Come ragiona l’osteopata davanti a una spalla che fa male
Dalla storia clinica ai test di differenziazione
Per Zamboni la prima visita segue una traccia precisa: “Inizialmente quando un paziente arriva in prima visita si fa… una fase di anamnesi seguita da una fase di test di differenziale, quindi ortopedici neurologici, per identificare la struttura che in quel momento è in sofferenza.” Non è un dettaglio. Distinguere un dolore generato da strutture tendinee o bursali da uno riferito dal rachide cervicale orienta la scelta delle manovre, gli esercizi e l’eventuale invio ad altri specialisti. La revisione sistematica su diagnosi differenziale tra cause di dolore cervicale e scapolo-omerale, pubblicata su riviste ortopediche e di medicina generale, insiste sulla necessità di una valutazione che includa test di provocazione e di alleviamento mirati (ad esempio Spurling, abduzione rilassante per il radicolare, segni specifici per cuffia).

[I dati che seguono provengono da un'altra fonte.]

/-! ### Stored values (R181, 10.8) -/

/-- A flag parameter as E8: 0 for false, 1 for true. -/
def flagValue (b : Bool) : ValueField := .ofByte (flagByte b)

/-- A U16 parameter. -/
def natValue (n : Nat) : ValueField := .ofHalf (BitVec.ofNat 16 n)

/-- An S16 parameter. -/
def intValue (n : Int) : ValueField := .ofHalf (BitVec.ofInt 16 n)

/-- A tooth list: its count and its angles, the unused angles 0 (R181). -/
def teethValue (teeth : List Nat) : ValueField :=
  .ofList (BitVec.ofNat 8 teeth.length)
    ⟨BitVec.ofNat 16 (teeth.getD 0 0), BitVec.ofNat 16 (teeth.getD 1 0), BitVec.ofNat 16 (teeth.getD 2 0),
     BitVec.ofNat 16 (teeth.getD 3 0)⟩

/-- The value of a parameter as stored (R181). -/
def readParam (q : Param) (s : State) : ValueField :=
  match q with
  | .applyMode g => flagValue (decide ((s.config g).mode = .mark))
  | .markAngle g => natValue (s.config g).mark
  | .authority .lower p => intValue (s.resolver p).amin
  | .authority .upper p => intValue (s.resolver p).amax
  | .crank .teeth => .ofByte (BitVec.ofNat 8 s.ad.teeth)
  | .crank .missing => .ofByte (BitVec.ofNat 8 s.ad.missing)
  | .crank .polarity => flagValue s.ad.crankRises
  | .syncCam => .ofByte (BitVec.ofNat 8 s.ad.syncCam.index)
  | .stopTime => natValue s.ad.stopTime
  | .firingOffset => natValue s.ad.firingOffset
  | .toothList c => teethValue (s.cam c).teeth
  | .camPolarity c => flagValue (s.cam c).rises
  | .windowMargin => natValue s.ec.margin
  | .camLostCount => natValue s.ec.lostCount
  | .releaseDuty => natValue s.ps.params.releaseDuty
  | .threshold .temperature => intValue s.ps.params.releaseTemp
  | .threshold .speed => natValue s.ps.params.releaseSpeed
  | .threshold .hysteresis => natValue s.ps.params.hysteresis
  | .homeBand => natValue s.ps.params.homeBand
  | .releaseInterval => natValue s.ps.params.releaseInterval
  | .returnTimeout => natValue s.ps.params.returnTimeout
  | .latchInterval => natValue s.ps.params.latchInterval
  | .trackBand => natValue s.ps.params.trackBand
  | .time .track => natValue s.ps.params.trackTime
  | .time .fault => natValue s.ps.params.faultTime
  | .freshnessTime => natValue s.ps.params.freshnessTime
  | .kp p => natValue (s.loop p).params.kp
  | .ki p => natValue (s.loop p).params.ki
  | .ilim p => natValue (s.loop p).params.ilim
  | .nd p => natValue (s.loop p).params.nd
  | .dutyLimit .lower p => natValue (s.loop p).params.dmin
  | .dutyLimit .upper p => natValue (s.loop p).params.dmax
  | .pwmFrequency => natValue s.vd.frequency

/-! ### The apply configuration (R31) -/

/-- R31. -/
def writeApplyMode (g : Group) (v : Byte) (s : State) : Except Status State :=
  match readFlag v with
  | some m => .ok (s.setConfig g { s.config g with mode := if m then .mark else .software })
  | none => .error .badValue

/-- R31. -/
def writeMarkAngle (g : Group) (v : Half) (s : State) : Except Status State :=
  .ok (s.setConfig g { s.config g with mark := min 11519 v.toNat })

/-! ### The decoder (R82, R83) -/

/-- A geometry parameter is written in STOPPED only (R82). -/
def whenStopped (s : State) (r : Except Status State) : Except Status State :=
  if s.ad.sync = .stopped then r else .error .notStopped

/-- R82: N, M and the crank polarity. -/
def writeCrank (w : CrankParam) (v : Byte) (s : State) : Except Status State :=
  whenStopped s <|
    match w with
    | .teeth =>
      if v.toNat ∈ [12, 18, 24, 36, 48, 60] then .ok (s.setDecoder { s.ad with teeth := v.toNat }) else .error .badValue
    | .missing =>
      if v.toNat ∈ [1, 2] then .ok (s.setDecoder { s.ad with missing := v.toNat }) else .error .badValue
    | .polarity =>
      match readFlag v with
      | some r => .ok (s.setDecoder { s.ad with crankRises := r })
      | none => .error .badValue

/-- R82, R83. -/
def writeSyncCam (v : Byte) (s : State) : Except Status State :=
  whenStopped s <|
    match phaserOfByte v with
    | some c => if tellsHalves (s.cam c).teeth then .ok (s.setDecoder { s.ad with syncCam := c }) else .error .badValue
    | none => .error .badValue

/-- R82. -/
def writeStopTime (v : Half) (s : State) : Except Status State :=
  .ok (s.setDecoder { s.ad with stopTime := clampNat 50 1000 v.toNat })

/-- R82. -/
def writeFiringOffset (v : Half) (s : State) : Except Status State :=
  .ok (s.setDecoder { s.ad with firingOffset := min 11519 v.toNat })

/-! ### Edge Capture (R99, R100) -/

/-- The first angles of a tooth list value, by its count. -/
def angleList (count : Nat) (a : AngleField) : List Nat := [a.a0.toNat, a.a1.toNat, a.a2.toNat, a.a3.toNat].take count

/-- The tooth list of a cam passes its spacing check with a margin (R99, check 3; R57; R100). -/
def State.spacedWith (s : State) (c : Phaser) (teeth : List Nat) (margin : Nat) : Bool :=
  spaced (windowWidth (s.resolver c).amin (s.resolver c).amax margin) teeth

/-- R99. Every mark of the new list stands satisfied, as after a reset (log 27). -/
def writeToothList (c : Phaser) (count : Byte) (angles : AngleField) (s : State) : Except Status State :=
  whenStopped s <|
    let teeth := angleList count.toNat angles
    if 1 ≤ count.toNat ∧ count.toNat ≤ 4 ∧ teeth.all (fun a => decide (a ≤ 11519)) then
      if s.spacedWith c teeth s.ec.margin then
        if c = s.ad.syncCam ∧ tellsHalves teeth = false then .error .badValue
        else .ok (s.setCam c { s.cam c with teeth := teeth, marks := teeth.map fun _ => true })
      else .error .badValue
    else .error .badValue

/-- R100. -/
def writePolarity (c : Phaser) (v : Byte) (s : State) : Except Status State :=
  whenStopped s <|
    match readFlag v with
    | some r => .ok (s.setCam c { s.cam c with rises := r })
    | none => .error .badValue

/-- R100. -/
def writeMargin (v : Half) (s : State) : Except Status State :=
  if Phaser.list.all (fun c => s.spacedWith c (s.cam c).teeth (min 480 v.toNat)) then
    .ok { s with ec := { s.ec with margin := min 480 v.toNat } }
  else .error .badValue

/-- R100. -/
def writeLostCount (v : Half) (s : State) : Except Status State :=
  .ok { s with ec := { s.ec with lostCount := clampNat 2 8 v.toNat } }

/-! ### The Sequencer (R126) -/

/-- The release duty handed to a phaser's output, if the phaser is RELEASING (R126). -/
def handRelease (s : State) (p : Phaser) : State :=
  if (s.phaser p).state = .releasing then s.setCommanded p s.ps.params.releaseDuty else s

/-- R126: a RELEASING phaser commands the new duty at once. -/
def writeReleaseDuty (v : Half) (s : State) : Except Status State :=
  .ok (Phaser.list.foldl handRelease (s.setSeqParams { s.ps.params with releaseDuty := clampNat 3000 10000 v.toNat }))

/-- A release threshold stored (R126). -/
def storeThreshold (w : ThresholdParam) (v : Half) (q : SeqParams) : SeqParams :=
  match w with
  | .temperature => { q with releaseTemp := clampInt (-20) 120 v.toInt }
  | .speed => { q with releaseSpeed := clampNat 500 6000 v.toNat }
  | .hysteresis => { q with hysteresis := min 1000 v.toNat }
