-- ==== Sys2Proof/Certificates/Slice0/Obligations.lean ====
section
/-! DEFINITION. The statements for the provers. -/

open Sys2Proof Sys2Proof.Machine

/-! ### The queue, the whole set of commands, resets -/

/-- The block's law of a step: the command at the front of the queue is run with the queue's rest. -/
def Obligations.StepRunsTheFrontCommand : Prop :=
  ∀ (c : Instr) (rest : List Instr) (s : State), step { s with pending := c :: rest } = exec c { s with pending := rest }

/-- MODEL'S CHOICE, log 1: on an empty queue the part takes the first event it owes, else the advance of the time base at
every 8,000th tick (R8), else one tick of its clock. -/
def Obligations.EmptyQueueTakesOwedEventOrTick : Prop :=
  ∀ s : State, s.pending = [] →
    (∀ i rest, s.owed = i :: rest → step s = exec i s) ∧
    (s.owed = [] → 8000 ≤ s.msTicks + 1 → step s = exec .timeBaseAdvance s) ∧
    (s.owed = [] → s.msTicks + 1 < 8000 →
      step s = .next { s with counter := s.counter + 1#24, msTicks := s.msTicks + 1 })

/-- No command stops the part, and none writes the queue. What a framed command that is not taken does is the MODEL'S reading
of R176 to R178 (log 10): while another command is in hand it is ignored, and with an issuer class outside 1 to 5 it is answered
BAD_FRAME, latches FRAME_ERROR and reaches no owner. -/
def Obligations.EveryCommandCompletesAndKeepsTheQueue : Prop :=
  (∀ (i : Instr) (s : State), ∃ t, exec i s = .next t ∧ t.pending = s.pending) ∧
  ∀ (i : Instr) (snd : Sender) (s : State), i.sender = some snd →
    (∀ j, s.fp.work = some j → j ≠ i → exec i s = .next s) ∧
    (∀ code rest, s.fp.work = none ∨ s.fp.work = some i → snd.valid = false → encodeFrame i = some (code :: rest) →
      exec i s = .next
        ({ s with fp := { s.fp with slot := some ⟨.badFrame, code, snd.byte, []⟩, work := none } }.setDev
          { s.cm.dev with
            frameError := match s.cm.dev.frameError with
              | none => some ⟨1, .badFrame⟩
              | some l => some ⟨min 255 (l.count + 1), .badFrame⟩ }))

/-- The three resets that set every block to its reset values; they differ only in the kind that RESET_OCCURRED carries. The
model's own count of period ends, `senses`, runs on (MODEL'S CHOICE, log 22). -/
def Obligations.HardResetsSetEveryBlock : Prop :=
  ∀ (hot : Quad Bool) (s : State), ∃ t : State,
    exec (.powerOn hot) s = .next t ∧ exec (.vddUndervoltageReset hot) s = .next t ∧
    exec (.resetPin hot) s = .next (t.setDev { t.cm.dev with resetOccurred := some ⟨1, .pin⟩ }) ∧
    t.cm.dev.resetOccurred = some ⟨1, .power⟩ ∧
    (∀ i, t.rt.slots.get i = ⟨0#4, none⟩) ∧ t.rt.front = ⟨.mark, 3840⟩ ∧ t.rt.rear = ⟨.mark, 8160⟩ ∧
    (∀ p, (t.resolver p).record = ⟨.park, .parkDefault, [], [], false, false⟩ ∧ (t.resolver p).notes = [] ∧
      (t.resolver p).asked = []) ∧
    ((t.resolver .fi).amin, (t.resolver .fi).amax) = (-160, 960) ∧
    ((t.resolver .fe).amin, (t.resolver .fe).amax) = (-960, 160) ∧
    ((t.resolver .ri).amin, (t.resolver .ri).amax) = (-160, 960) ∧
    ((t.resolver .re).amin, (t.resolver .re).amax) = (-960, 160) ∧
    t.ad.sync = .stopped ∧ t.ad.prevTooth = none ∧ t.ad.lastNormal = none ∧ t.ad.toothIndex = none ∧ t.ad.half = none ∧
    t.ad.edgeCount = 0 ∧ t.ad.doubt = 0 ∧ t.ad.speed = 0 ∧ t.ad.stopTimer = none ∧ t.ad.teeth = 24 ∧ t.ad.missing = 2 ∧
    t.ad.crankRises = false ∧ t.ad.syncCam = .fi ∧ t.ad.stopTime = 200 ∧ t.ad.firingOffset = 4320 ∧
    t.ec.bracket = none ∧ t.ec.margin = 160 ∧ t.ec.lostCount = 3 ∧
    (∀ c, (t.cam c).queue = [] ∧ (t.cam c).miss = 0 ∧ (t.cam c).last = none ∧ (t.cam c).rejects = 0 ∧
      (t.cam c).rises = true ∧ ∀ m ∈ (t.cam c).marks, m = true) ∧
    (t.cam .fi).teeth = [960, 3200, 6720] ∧ (t.cam .fe).teeth = [2400, 8160] ∧ (t.cam .ri).teeth = [5280, 10080] ∧
    (t.cam .re).teeth = [6720, 480] ∧
    (∀ p, (t.phaser p).state = .stopped ∧ (t.phaser p).enable = true ∧ (t.phaser p).timer = none ∧
      (t.phaser p).overBand = none ∧ (t.phaser p).causes = CauseSet.empty) ∧
    t.ps.cond = ⟨false, -40, 13500, false, none⟩ ∧
    t.ps.params = ⟨7000, 20, 1500, 200, 24, 60, 500, 40, 80, 200, 1000, 250⟩ ∧
    (∀ p, (t.loop p).ramp = 0 ∧ (t.loop p).integrator = 0 ∧ (t.loop p).lastStep = none ∧ (t.loop p).stepAge = none ∧
      (t.loop p).output = 0 ∧ (t.loop p).sat = .none ∧ (t.loop p).delivered = [] ∧ (t.loop p).params.ki = 40 ∧ (t.loop p).params.ilim = 2500 ∧
      (t.loop p).params.nd = 5000 ∧ (t.loop p).params.dmin = 500 ∧ (t.loop p).params.dmax = 9500) ∧
    (t.loop .fi).params.kp = 320 ∧ (t.loop .fe).params.kp = 280 ∧ (t.loop .ri).params.kp = 320 ∧
    (t.loop .re).params.kp = 280 ∧
    t.vd.frequency = 250 ∧ t.vd.senses = s.vd.senses ∧
    (∀ p, (t.channel p).commanded = 0 ∧ (t.channel p).active = 0 ∧ (t.channel p).on = false ∧
      (t.channel p).ocCount = 0 ∧ (t.channel p).openFail = 0 ∧ (t.channel p).openPass = 0 ∧
      (t.channel p).suspended = false ∧ (t.channel p).hold = hot.get p ∧ (t.channel p).length = 32000 ∧
      (t.channel p).start = t.counter + BitVec.ofNat 24 (8000 * p.index)) ∧
    t.cm.dev.cycleSync = ⟨false, none⟩ ∧ t.cm.dev.engineStopped = ⟨true, none⟩ ∧ t.cm.dev.condStale = ⟨true, none⟩ ∧
    t.cm.dev.syncDoubt = none ∧ t.cm.dev.frameError = none ∧ t.cm.dev.enables = 0x0010#16 ∧ t.cm.dev.groupEnable = true ∧
    (∀ p, (∀ e, (t.phGroup p).conds.get e = ⟨false, none⟩) ∧ (t.phGroup p).expired = none ∧
      (t.phGroup p).overrun = none ∧ (t.phGroup p).reject = none ∧ (t.phGroup p).enables = 0x0010#16 ∧
      (t.phGroup p).groupEnable = true) ∧
    t.attn = true ∧
    t.fp.work = none ∧ t.fp.slot = none ∧
    t.fp.transaction = (if s.fp.transaction = .idle then .idle else .abandoned) ∧ t.pending = s.pending

/-- RESET_DEVICE: each block by its own soft-reset rule; the decoder, Edge Capture, the engine condition record and every
parameter are kept, and the command is answered OK. A driver declaration still owed to the Sequencer is dropped, so no phaser is
faulted afterwards by a condition that the reset has cleared (R162). MODEL'S CHOICE, log 44: the departure notes kept and the
recomputes asked for are dropped. -/
def Obligations.SoftResetActsBlockByBlock : Prop :=
  ∀ (snd : Sender) (s : State), taken (.resetDevice snd) snd s → ∃ t : State,
    exec (.resetDevice snd) s = .next (t.respond .resetDevice snd ⟨.ok, []⟩) ∧
    t.ad = s.ad ∧ t.ec = s.ec ∧ t.fp = s.fp ∧ t.counter = s.counter ∧ t.msTicks = s.msTicks ∧ t.pending = s.pending ∧
    (∀ i, t.rt.slots.get i = ⟨0#4, none⟩) ∧ t.rt.front = s.rt.front ∧ t.rt.rear = s.rt.rear ∧
    (∀ p, (t.resolver p).record = ⟨.park, .parkDefault, [], [], false, false⟩ ∧ (t.resolver p).notes = [] ∧
      (t.resolver p).asked = [] ∧ (t.resolver p).amin = (s.resolver p).amin ∧ (t.resolver p).amax = (s.resolver p).amax) ∧
    t.ps.cond = s.ps.cond ∧ t.ps.params = s.ps.params ∧
    (∀ p, (t.phaser p).state = (if (s.phaser p).enable then .stopped else .off) ∧
      (t.phaser p).enable = (s.phaser p).enable ∧ (t.phaser p).timer = none ∧ (t.phaser p).overBand = none ∧
      (t.phaser p).trackDue = false ∧ (t.phaser p).faultDue = false ∧
      (t.phaser p).causes = CauseSet.empty ∧ (t.phaser p).declared = ⟨false, false, false⟩ ∧
      ∀ d, exec (.driverConditionFault p d) t = .next t) ∧
    (∀ p, (t.loop p).ramp = 0 ∧ (t.loop p).integrator = 0 ∧ (t.loop p).lastStep = none ∧ (t.loop p).stepAge = none ∧
      (t.loop p).output = 0 ∧ (t.loop p).sat = .none ∧ (t.loop p).delivered = [] ∧
      (t.loop p).params = (s.loop p).params) ∧
    t.vd.frequency = s.vd.frequency ∧
    (∀ p, (t.channel p).on = false ∧ (t.channel p).commanded = 0 ∧ (t.channel p).active = 0 ∧
      (t.channel p).ocCount = 0 ∧ (t.channel p).openFail = 0 ∧ (t.channel p).openPass = 0 ∧
      (t.channel p).hold = (s.channel p).hold ∧ (t.channel p).start = (s.channel p).start ∧
      (t.channel p).length = (s.channel p).length ∧ (t.channel p).running = (s.channel p).running ∧
      (t.channel p).suspended = !(s.phaser p).enable) ∧
    (∀ p e, (t.phGroup p).conds.get e = ⟨e == .camLost && s.stands p .camLost, none⟩) ∧
    (∀ p, (t.phGroup p).expired = none ∧ (t.phGroup p).overrun = none ∧ (t.phGroup p).reject = none ∧
      (t.phGroup p).enables = (s.phGroup p).enables ∧ (t.phGroup p).groupEnable = (s.phGroup p).groupEnable) ∧
    t.cm.dev = ⟨⟨s.cm.dev.cycleSync.declared, none⟩, ⟨s.cm.dev.engineStopped.declared, none⟩,
      ⟨s.cm.dev.condStale.declared, none⟩, none, some ⟨1, .soft⟩, none, s.cm.dev.enables, s.cm.dev.groupEnable⟩
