/-- A promotion starts the deadline at the interval of the content it makes active (R33). -/
theorem promoted_lawful {key : Key} {p : Content} (hp : p.inRange ∧ p.kind = key.kind) :
    Record.lawful ⟨key, .live p, p.deadline⟩ := by
  constructor
  · rintro c (ha | hn)
    · obtain rfl := Option.some.inj ha
      exact hp
    · cases hn
  · simp only [Record.deadlineOk, Life.active, Content.deadline]
    split
    · rfl
    · exact ⟨_, rfl, Nat.le_refl _⟩

theorem applied_continues {r r' : Record} (h : r.applied = some r') : r'.key = r.key ∧ (r.lawful → r'.lawful) := by
  obtain ⟨key, life, deadline⟩ := r
  cases life <;> simp only [Record.applied, Option.some.injEq, reduceCtorEq] at h <;> subst h
  case posted p => exact ⟨rfl, fun h => promoted_lawful (h.1 p (.inr rfl))⟩
  case changed a p => exact ⟨rfl, fun h => promoted_lawful (h.1 p (.inr rfl))⟩
  case live a => exact ⟨rfl, id⟩

theorem slot_applied_continues {c : Coverage} {x : Slot} {r' : Record} (h : (x.applied c).record = some r') :
    ∃ r, x.record = some r ∧ r'.key = r.key ∧ (r.lawful → r'.lawful) := by
  unfold Slot.applied at h
  cases hx : x.record with
  | none => simp [hx] at h
  | some r =>
    simp only [hx] at h
    split at h
    · exact ⟨r, rfl, applied_continues h⟩
    · rw [hx] at h
      obtain rfl := Option.some.inj h
      exact ⟨_, rfl, rfl, id⟩

/-- An advance of the time base shortens a deadline (R8). -/
theorem slot_advance_continues {x : Slot} {r' : Record} (h : x.advance.record = some r') :
    ∃ r, x.record = some r ∧ r'.key = r.key ∧ (r.lawful → r'.lawful) := by
  obtain ⟨r, hr, rfl⟩ := Option.map_eq_some_iff.mp h
  refine ⟨r, hr, rfl, fun ⟨hc, hd⟩ => ⟨hc, ?_⟩⟩
  unfold Record.deadlineOk at hd ⊢
  cases ha : r.life.active with
  | none =>
    simp only [ha] at hd ⊢
    rw [hd]
    rfl
  | some c =>
    simp only [ha] at hd ⊢
    split at hd
    · rename_i hz
      rw [if_pos hz, hd]
      rfl
    · rename_i hz
      obtain ⟨n, hn, hle⟩ := hd
      rw [if_neg hz, hn]
      exact ⟨n - 1, rfl, by omega⟩

theorem slot_renewClass_continues {c : Cls} {x : Slot} {r' : Record} (h : (x.renewClass c).record = some r') :
    ∃ r, x.record = some r ∧ r'.key = r.key ∧ (r.lawful → r'.lawful) := by
  obtain ⟨r, hr, rfl⟩ := Option.map_eq_some_iff.mp h
  refine ⟨r, hr, ?_⟩
  split
  · exact ⟨restarted_key r, restarted_lawful⟩
  · exact ⟨rfl, id⟩

/-! ### The commands of the Request Table -/

theorem resolve_record {t : Slots} {h : Handle} {i : Fin 24} {r : Record} (hr : t.resolve h = .ok (i, r)) :
    (t.get i).record = some r := (resolve_ok hr).2.1

theorem posted_lawful {key : Key} {c : Content} (hc : c.inRange ∧ c.kind = key.kind) :
    Record.lawful ⟨key, .posted c, none⟩ := by
  refine ⟨?_, rfl⟩
  rintro d (ha | hp)
  · cases ha
  · obtain rfl := Option.some.inj hp
    exact hc

/-- A lawful record with a key that no other record holds can stand in any slot. -/
theorem tableLaw_set {s : State} {i : Fin 24} {g : BitVec 4} {r' : Record} (hl : r'.lawful)
    (hk : ∀ j r, (s.rt.slots.get j).record = some r → r.key ≠ r'.key) (law : TableLaw s) :
    TableLaw (s.setSlots (s.rt.slots.set i ⟨g, some r'⟩)) := by
  obtain ⟨records, keys⟩ := law
  constructor
  · intro j r hr
    rw [setSlots_slots, slots_get_set] at hr
    split at hr
    · obtain rfl := Option.some.inj hr
      exact hl
    · exact records j r hr
  · intro j l r q hr hq hrq
    rw [setSlots_slots, slots_get_set] at hr hq
    split at hr <;> split at hq
    · rename_i hj hl
      rw [hj, hl]
    · obtain rfl := Option.some.inj hr
      exact absurd hrq.symm (hk l q hq)
    · obtain rfl := Option.some.inj hq
      exact absurd hrq (hk j r hr)
    · exact keys j l r q hr hq hrq

theorem findKey_none {t : Slots} {k : Key} (h : t.findKey k = none) (i : Fin 24) (r : Record)
    (hr : (t.get i).record = some r) : r.key ≠ k := by
  simpa using findRecord_none h i r hr

theorem tableLaw_ownPost (snd : Sender) (key : KeyField) (cf : ContentField) {s : State} (law : TableLaw s) :
    TableLaw (ownPost snd key cf s).1 := by
  unfold ownPost
  split
  · exact law
  · rename_i k hk
    split
    · split
      · exact law
      · rename_i c hc
        split
        · exact law
        · rename_i hfind
          split
          · exact law
          · exact tableLaw_set (posted_lawful (readContent_inRange hc)) (findKey_none hfind) law
    · exact law

theorem tableLaw_ownChange (snd : Sender) (h : Handle) (kind : Byte) (cf : ContentField) {s : State}
    (law : TableLaw s) : TableLaw (ownChange snd h kind cf s).1 := by
  unfold ownChange
  split
  · exact law
  · rename_i i r hr
    split
    · split
      · exact law
      · rename_i n hn
        split
        · refine tableLaw_of_continues (continues_setRecord (resolve_record hr) fun r' hr' => ?_) law
          obtain rfl := Option.some.inj hr'
          refine ⟨restarted_key r, fun hl => ?_⟩
          have := changed_lawful (n := n) (r := r.restarted) (by simpa using readContent_inRange hn)
            (restarted_lawful hl)
          simpa using this
        · refine tableLaw_of_continues (continues_setRecord (resolve_record hr) fun r' hr' => ?_) law
          obtain rfl := Option.some.inj hr'
          exact ⟨restarted_key r, restarted_lawful⟩
    · exact law

theorem tableLaw_ownRetire (snd : Sender) (h : Handle) {s : State} (law : TableLaw s) :
    TableLaw (ownRetire snd h s).1 := by
  unfold ownRetire
  split
  · exact law
  · rename_i i r hr
    split
    · exact tableLaw_of_continues (continues_setRecord (resolve_record hr) fun _ => retire_continues) law
    · exact law

theorem tableLaw_ownRenew (h : Handle) {s : State} (law : TableLaw s) : TableLaw (ownRenew h s).1 := by
  unfold ownRenew
  split
  · exact law
  · rename_i i r hr
    refine tableLaw_of_continues (continues_setRecord (resolve_record hr) fun r' hr' => ?_) law
    obtain rfl := Option.some.inj hr'
    exact ⟨restarted_key r, restarted_lawful⟩

theorem tableLaw_ownRenewClass (b : Byte) {s : State} (law : TableLaw s) : TableLaw (ownRenewClass b s).1 := by
  unfold ownRenewClass
  split
  · exact law
  · exact tableLaw_of_continues (continues_map (fun _ _ => slot_renewClass_continues) _) law

/-! ### The apply and the expiry (R24, R32) -/

@[simp] theorem askAfterApply_rt (who : Asker) (c : Coverage) (t : Slots) (p : Phaser) (s : State) :
    (askAfterApply who c t p s).rt = s.rt := by
  unfold askAfterApply
  split <;> rfl

@[simp] theorem askAll_rt (who : Asker) (c : Coverage) (t : Slots) (s : State) : (askAll who c t s).rt = s.rt := by
  simp [askAll]

/-- An apply changes the slots by the rules R32 and R33 alone. -/
theorem applyGroups_slots (who : Asker) (c : Coverage) (s : State) :
    (applyGroups who c s).rt.slots = s.rt.slots.map (Slot.applied c) := by
  have hf : (if c.front then settleGroup Asker.byApply .front s else s).rt = s.rt := by
    split
    · exact (event_settleGroup _ _ s).rt
    · rfl
  have hr : ∀ t : State, (if c.rear then settleGroup Asker.byApply .rear t else t).rt = t.rt := by
    intro t
    split
    · exact (event_settleGroup _ _ t).rt
    · rfl
  simp only [applyGroups, askAll_rt, setSlots_slots, hr, hf]

theorem tableLaw_applyGroups (who : Asker) (c : Coverage) {s : State} (law : TableLaw s) :
    TableLaw (applyGroups who c s) := by
  refine tableLaw_of_continues ?_ law
  rw [applyGroups_slots]
  exact continues_map (fun _ _ => slot_applied_continues) _

theorem tableLaw_ownApply (sel : Byte) {s : State} (law : TableLaw s) : TableLaw (ownApply sel s).1 := by
  unfold ownApply
  split
  · exact law
  · exact tableLaw_applyGroups _ _ law

/-- A slot after the expiry of its record, if the record's deadline has run out. -/
def Slot.expired (x : Slot) : Slot := { x with record := x.record.filter fun r => !runOut r.deadline }

theorem expired_free {x : Slot} (h : x.record = none) : x.expired = x := by
  unfold Slot.expired
  rw [h, Option.filter_none, ← h]

theorem expired_waiting {x : Slot} {r : Record} (h : x.record = some r) (hd : runOut r.deadline = false) :
    x.expired = x := by
  unfold Slot.expired
  rw [h, Option.filter_some, hd, Bool.not_false, if_pos rfl, ← h]

theorem expired_runOut {x : Slot} {r : Record} (h : x.record = some r) (hd : runOut r.deadline = true) :
    x.expired = ⟨x.gen, none⟩ := by
  unfold Slot.expired
  rw [h, Option.filter_some, hd]
  rfl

Trattare il “sistema”, non soltanto il punto che duole
Il cuore dell’approccio è restituire libertà di movimento alle strutture correlate: “Quando parliamo di dolore alla spalla sicuramente più si dà agio alle strutture di lavorare bene, più il trattamento è risolutivo; quindi, non si agisce in maniera mirata su, ad esempio, un muscolo che in quel momento fa male, ma si trattano diverse strutture proprio per dare libertà.” In pratica questo significa lavorare sulla mobilità scapolare, sull’assetto della colonna dorsale e del collo, sulla gabbia toracica e sulle catene miofasciali che concorrono al gesto di elevazione del braccio.
Le prove disponibili sul ruolo della terapia manuale accoppiata all’esercizio nelle patologie di cuffia sono eterogenee: le revisioni Cochrane indicano benefici modesti ma reali su funzione e, in alcuni confronti, sul dolore; il messaggio clinico resta che la componente attiva (esercizi progressivi) è centrale e che le tecniche manuali possono essere un supporto utile all’interno di programmi multimodali.
Immobilizzare o muovere? Cosa dice l’evidenza nelle prime settimane
Un messaggio che la dottoressa Zamboni ripete con forza è semplice e controintuitivo: “Una spalla che fa male, che viene tenuta ferma, è sicuramente una spalla che ha dei tempi di recupero molto più lunghi e non ottimali, quindi non teniamola ferma, ma trattiamola.” Le linee informative dei servizi sanitari britannici e i programmi educazionali AAOS convergono su questo punto: nelle forme non traumatiche e nelle fasi sub-acute è utile favorire il movimento entro i limiti del dolore, con esercizi delicati di mobilità e rinforzo graduale, evitando immobilità prolungata che irrigidisce capsula e muscoli.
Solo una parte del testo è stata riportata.